Fast market conditions are ruling the day post FOMC, with light selling hitting both treasuries and mortgage backs. Big picture sees the Fed on hold for “an extended period of time”. Bright spots point to the employment picture improving and hints of economic growth. This is basically the same as last month but some are trying to read the tea leaves for any sign of a change. Post release, the 10 year is nearly unchanged, losing all of this morning’s gain. MBS have cut their gains in half. Nothing huge, just movement that is not in our favor. Buckle the chin strap.
Release Date: December 16, 2009
For immediate release
Information received since the Federal Open Market Committee met in November suggests that economic
activity has continued to pick up and that the deterioration in the labor market is abating. The housing
sector has shown some signs of improvement over recent months. Household spending appears to be
expanding at a moderate rate, though it remains constrained by a weak labor market, modest income
growth, lower housing wealth, and tight credit. Businesses are still cutting back on fixed investment,
though at a slower pace, and remain reluctant to add to payrolls; they continue to make progress in bringing
inventory stocks into better alignment with sales. Financial market conditions have become more
supportive of economic growth. Although economic activity is likely to remain weak for a time, the
Committee anticipates that policy actions to stabilize financial markets and institutions, fiscal and monetary
stimulus, and market forces will contribute to a strengthening of economic growth and a gradual return to
higher levels of resource utilization in a context of price stability.
With substantial resource slack likely to continue to dampen cost pressures and with longer-term inflation
expectations stable, the Committee expects that inflation will remain subdued for some time.

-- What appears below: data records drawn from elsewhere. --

-- ==== Sys2Proof/Machine/State.lean ====
section
/-! DEFINITION. The state of the block (10_state.md R20 to R38) as plain data, why a step can stop, and
the state after reset. The one writer of each field that a step or a host operation changes is a
`State.set…` below. -/

namespace Sys2Proof.Machine

/-- The bytes of the memory device (R35): offsets strictly rising and below `MEM_SIZE`, no cell equal to
what an unlisted offset reads as (`Config.memInit`). -/
abbrev Memory := List Host.Cell

/-- Offsets strictly rise from `lo` on, stay below `MEM_SIZE`, and no cell holds the unlisted value. -/
def memCanonicalFrom (lo : Nat) : Memory → Bool
  | [] => true
  | (o, b) :: rest =>
    decide (lo ≤ o) && decide (o < Config.memSize) && b != Config.memInit && memCanonicalFrom (o + 1) rest

/-- The canonical form of memory. -/
def Memory.wf (m : Memory) : Bool := memCanonicalFrom 0 m

/-- A device of the bus (R55): the memory device, or an external device, which the model knows by a
number only (log entry 18). -/
inductive Device where
  | memory
  | external (id : Nat)
  deriving DecidableEq, Repr

/-- One registration `(base, size, dev)` of the bus (R34, R51). -/
structure Registration where
  base : Word
  size : Nat
  dev : Device
  deriving DecidableEq, Repr

/-- One pipeline slot (R28): an instruction record, or none (a bubble), and a value. -/
structure Slot where
  instr : Option InstrRecord
  value : Word
  deriving DecidableEq, Repr

/-- A slot without an instruction (R38: `(None, 0)`). -/
def Slot.bubble : Slot := { instr := none, value := 0 }

/-- Why a step stops with a fault: never. The block raises no exception and every step from every state
completes (60_exceptions.md R160, R173), so there is no constructor. -/
inductive Fault where
  deriving DecidableEq, Repr

/-- Why a step is refused. -/
inductive Refusal where
  /-- An instruction without a meaning. No arm of `exec` answers with it: every row of the opcode table
  has its meaning. Safe: a run would stop. -/
  | notModelled (mnemonic : String)
  deriving DecidableEq, Repr

/-- The state of the block: exactly the elements of R20, and one field of the model's own. -/
structure State where
  /-- The general registers (R21). `gpr[0]` is a cell like the others (R22). -/
  gpr : Vector Word 32
  /-- The program counter (R24). -/
  pc : Word
  /-- HI (R25): written by reset only. -/
  hi : Word
  /-- LO (R25): written by reset only. -/
  lo : Word
  /-- The floating-point registers (R26): written by reset only. -/
  fpr : Vector DWord 32
  /-- Control register `status` (R27): written by reset only. -/
  status : Word
  /-- Control register `cause` (R27): written by reset only. -/
  cause : Word
  /-- Control register `epc` (R27): written by reset only. -/
  epc : Word
  /-- Control register `badvaddr` (R27): written by reset only. -/
  badvaddr : Word
  /-- The pipeline slots (R28): index 0 the newest, index 4 the oldest. -/
  stage : Vector Slot 5
  /-- The stall flag (R30): set by the host, cleared by the advance that reads it. -/
  stall : Bool
  /-- The booted flag (R31). -/
  booted : Bool
  /-- `exc_pending` (R32, R161): written by reset only, read by nothing. -/
  excPending : Bool
  /-- The cycle counter (R33). -/
  cycles : DWord
  /-- The executed-instruction counter (R33): it counts steps. -/
  instret : DWord
  /-- The registrations, oldest first (R34). -/
  busmap : List Registration
  /-- The bytes of the memory device by offset (R35). -/
  mem : Memory
  /-- The most recently loaded ROM image (R36). -/
  romImage : List Byte
  /-- THE MODEL'S OWN field: the accesses that external devices have received, newest first (R55, D30; log
  entries 2, 5 and 6). -/
  deviceLog : List DeviceAccess
  deriving DecidableEq, Repr

/-- The state after construction (R38, R181), which is also the state right after a `reset` of a block
whose bus map, memory and ROM image are as constructed (R180). -/
def State.reset : State :=
  { gpr := Vector.replicate 32 0
    pc := Config.pcReset
    hi := 0
    lo := 0
    fpr := Vector.replicate 32 0
    status := 0
    cause := 0
    epc := 0
    badvaddr := 0
    stage := Vector.replicate 5 Slot.bubble
    stall := false
    booted := false
    excPending := false
    cycles := 0
    instret := 0
    busmap := [{ base := 0, size := Config.memSize, dev := .memory }]
    mem := []
    romImage := []
    deviceLog := [] }

/-- The state with another `gpr`. -/
def State.setGpr (s : State) (v : Vector Word 32) : State := { s with gpr := v }

/-- The state with another `pc`. -/
def State.setPc (s : State) (v : Word) : State := { s with pc := v }

/-- The state with another `stage`. -/
def State.setStage (s : State) (v : Vector Slot 5) : State := { s with stage := v }

/-- The state with another `stall`. -/
def State.setStall (s : State) (v : Bool) : State := { s with stall := v }

/-- The state with another `booted`. -/
def State.setBooted (s : State) (v : Bool) : State := { s with booted := v }

/-- The state with another `cycles`. -/
def State.setCycles (s : State) (v : DWord) : State := { s with cycles := v }

/-- The state with another `instret`. -/
def State.setInstret (s : State) (v : DWord) : State := { s with instret := v }

/-- The state with another `busmap`. -/
def State.setBusmap (s : State) (v : List Registration) : State := { s with busmap := v }

/-- The state with another `mem`. -/
def State.setMem (s : State) (v : Memory) : State := { s with mem := v }

/-- The state with another `romImage`. -/
def State.setRomImage (s : State) (v : List Byte) : State := { s with romImage := v }

/-- The state with another `deviceLog`. -/
def State.setDeviceLog (s : State) (v : List DeviceAccess) : State := { s with deviceLog := v }

/-- The state after an external device received one more access (R55). -/
def State.logAccess (s : State) (a : DeviceAccess) : State := s.setDeviceLog (a :: s.deviceLog)

end Sys2Proof.Machine
end

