-- ==== Sys2Proof/Certificates/Slice0/Obligations.lean ====
section
/-! DEFINITION. The statements for the provers. Each docstring names the rule or section of spec/ that it
formalises; OBLIGATIONS.json holds the same list. -/

open Sys2Proof Sys2Proof.Machine

/-! ### Reset -/

/-- 70_reset_and_hazards.md R180 with the last column of 10_state.md R38: what the host's `reset` leaves. The
values are the spec's decisions D5, D16 to D19, D21, D24, D29 and D32 (log entry 14). The last field of
`SameBus`, that the model's own `deviceLog` stays, is the model's choice (log entry 2), no value of the spec. -/
def Obligations.HostResetRestoresReset : Prop :=
  ∀ s : State, ∃ t, hostOp .reset s = .next (t, .nothing) ∧
    (∀ k, readGpr t k = 0) ∧ (∀ k, readFpr t k = 0) ∧ t.pc = 0 ∧ t.hi = 0 ∧ t.lo = 0 ∧
    t.status = 0 ∧ t.cause = 0 ∧ t.epc = 0 ∧ t.badvaddr = 0 ∧
    (∀ k : Fin 5, t.stage[k] = { instr := none, value := 0 }) ∧
    t.stall = false ∧ t.booted = false ∧ t.excPending = false ∧ t.cycles = 0 ∧ t.instret = 0 ∧
    SameBus s t

/-- The construction column of 10_state.md R38 (decisions D3, D5, D16 to D21, D24, D29, D35; log entries 12 to
14): the state a run starts from. The model's own `deviceLog` (log entry 2) is not part of the statement. -/
def Obligations.ConstructionValues : Prop :=
  (∀ k, readGpr State.reset k = 0) ∧ (∀ k, readFpr State.reset k = 0) ∧ State.reset.pc = 0 ∧
    State.reset.hi = 0 ∧ State.reset.lo = 0 ∧ State.reset.status = 0 ∧ State.reset.cause = 0 ∧
    State.reset.epc = 0 ∧ State.reset.badvaddr = 0 ∧
    (∀ k : Fin 5, State.reset.stage[k] = { instr := none, value := 0 }) ∧
    State.reset.stall = false ∧ State.reset.booted = false ∧ State.reset.excPending = false ∧
    State.reset.cycles = 0 ∧ State.reset.instret = 0 ∧
    State.reset.busmap = [{ base := 0, size := 0x400000, dev := .memory }] ∧
    (∀ o, memReadByte State.reset.mem o = 0) ∧ State.reset.romImage = []

/-! ### Decoding -/

/-- Words of 95_test_vectors.md sections 2.1 and 2.6 decode to the instructions they stand for (opcode number and
field positions: the spec's decisions D9 and D10, log entry 11; that the word 0 is the constructor NOP and not
`passOp00` is the model's choice, log entry 8). -/
def Obligations.WrittenWordsDecode : Prop :=
  decodeWord 0x00000000 = .nop ∧ decodeWord 0x24221805 = .addiu 1 2 0x1805 ∧
    decodeWord 0x27E0F801 = .addiu 31 0 0xF801 ∧ decodeWord 0x00000820 = .passOp00 0 0 0x0820 ∧
    decodeWord 0x0800F800 = .passOp02 0 0 0xF800 ∧ decodeWord 0x20000001 = .passOp08 0 0 0x0001 ∧
    decodeWord 0x42000018 = .passOp10 16 0 0x0018 ∧ decodeWord 0x8C220000 = .passOp23 1 2 0x0000 ∧
    decodeWord 0xAC221800 = .passOp2B 1 2 0x1800 ∧ decodeWord 0xFFFFFFFF = .passOp3F 31 31 0xFFFF

/-- Decoding the word of a well-formed instruction gives it back, with every operand (30_encoding.md sections
1 to 3, decisions D9 and D10; log entries 8 and 11). -/
def Obligations.DecodeOfEncode : Prop :=
  ∀ i : Instr, i.wellFormed = true → decodeWord (encode i) = i

/-- Every word is the word of the one well-formed instruction it decodes to: no encoding is illegal or
reserved (30_encoding.md section 4, decisions D9 and D10; log entries 8 and 11). -/
def Obligations.EncodeOfDecode : Prop :=
  ∀ w : Word, (decodeWord w).wellFormed = true ∧ encode (decodeWord w) = w

/-- The fields of a decoded word's record, as numbers (30_encoding.md R81, decision D10, log entry 11), and how
they overlap (R82). -/
def Obligations.DecodedRecordFields : Prop :=
  ∀ w : Word, (decodeWord w).record = decodeRecord w ∧
    (decodeRecord w).opcode.toNat = w.toNat / 2 ^ 26 ∧
    (decodeRecord w).rs.toNat = w.toNat / 2 ^ 21 % 2 ^ 5 ∧
    (decodeRecord w).rt.toNat = w.toNat / 2 ^ 16 % 2 ^ 5 ∧
    (decodeRecord w).rd.toNat = w.toNat / 2 ^ 11 % 2 ^ 5 ∧
    (decodeRecord w).imm.toNat = w.toNat % 2 ^ 16 ∧
    (decodeRecord w).target.toNat = w.toNat % 2 ^ 26 ∧
    (decodeRecord w).rd.toNat = (decodeRecord w).imm.toNat / 2 ^ 11 ∧
    (decodeRecord w).target.toNat / 2 ^ 16 =
      (decodeRecord w).rs.toNat * 2 ^ 5 + (decodeRecord w).rt.toNat

/-- The opcode map (30_encoding.md R86, decision D9, log entry 11): ADDIU is opcode 9 and nothing else; NOP is
the one word 0 (R87, R142; log entry 8). -/
def Obligations.OpcodeMapClasses : Prop :=
  ∀ w : Word, ((∃ rs rt imm, decodeWord w = .addiu rs rt imm) ↔ w.toNat / 2 ^ 26 = 9) ∧
    (decodeWord w = .nop ↔ w = 0)

/-- Every instruction is four bytes, big-endian, and none is refused; fewer bytes are refused by name
(30_encoding.md sections 1 and 4; 20_memory.md R65). -/
def Obligations.FourBytesDecode : Prop :=
  (∀ (b0 b1 b2 b3 : Byte) (rest : List Byte), decodeBytes (b0 :: b1 :: b2 :: b3 :: rest) =
    .ok (decodeWord (BitVec.ofNat 32
      (b0.toNat * 2 ^ 24 + b1.toNat * 2 ^ 16 + b2.toNat * 2 ^ 8 + b3.toNat)), rest)) ∧
  ∀ bytes : List Byte, bytes.length < 4 → decodeBytes bytes = .error .truncated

The Committee will maintain the target range for the federal funds rate at 0 to 1/4 percent and continues to
anticipate that economic conditions, including low rates of resource utilization, subdued inflation trends,
and stable inflation expectations, are likely to warrant exceptionally low levels of the federal funds rate for
an extended period. To provide support to mortgage lending and housing markets and to improve overall
conditions in private credit markets, the Federal Reserve is in the process of purchasing $1.25 trillion of
agency mortgage-backed securities and about $175 billion of agency debt. In order to promote a smooth
transition in markets, the Committee is gradually slowing the pace of these purchases, and it anticipates that
these transactions will be executed by the end of the first quarter of 2010. The Committee will continue to
evaluate the timing and overall amounts of its purchases of securities in light of the evolving economic
outlook and conditions in financial markets.
Governors anticipate that most of the Federal Reserve’s special liquidity facilities will expire on February
1, 2010, consistent with the Federal Reserve’s announcement of June 25, 2009. These facilities include the
Asset-Backed Commercial Paper Money Market Mutual Fund Liquidity Facility, the Commercial Paper
Funding Facility, the Primary Dealer Credit Facility, and the Term Securities Lending Facility. The Federal
Reserve will also be working with its central bank counterparties to close its temporary liquidity swap
arrangements by February 1. The Federal Reserve expects that amounts provided under the Term Auction
Facility will continue to be scaled back in early 2010. The anticipated expiration dates for the Term Asset-
Backed Securities Loan Facility remain set at June 30, 2010, for loans backed by new-issue commercial
mortgage-backed securities and March 31, 2010, for loans backed by all other types of collateral. The
Federal Reserve is prepared to modify these plans if necessary to support financial stability and economic
growth.
Voting for the FOMC monetary policy action were: Ben S. Bernanke, Chairman; William C. Dudley, Vice
Chairman; Elizabeth A. Duke; Charles L. Evans; Donald L. Kohn; Jeffrey M. Lacker; Dennis P. Lockhart;
Daniel K. Tarullo; Kevin M. Warsh; and Janet L. Yellen.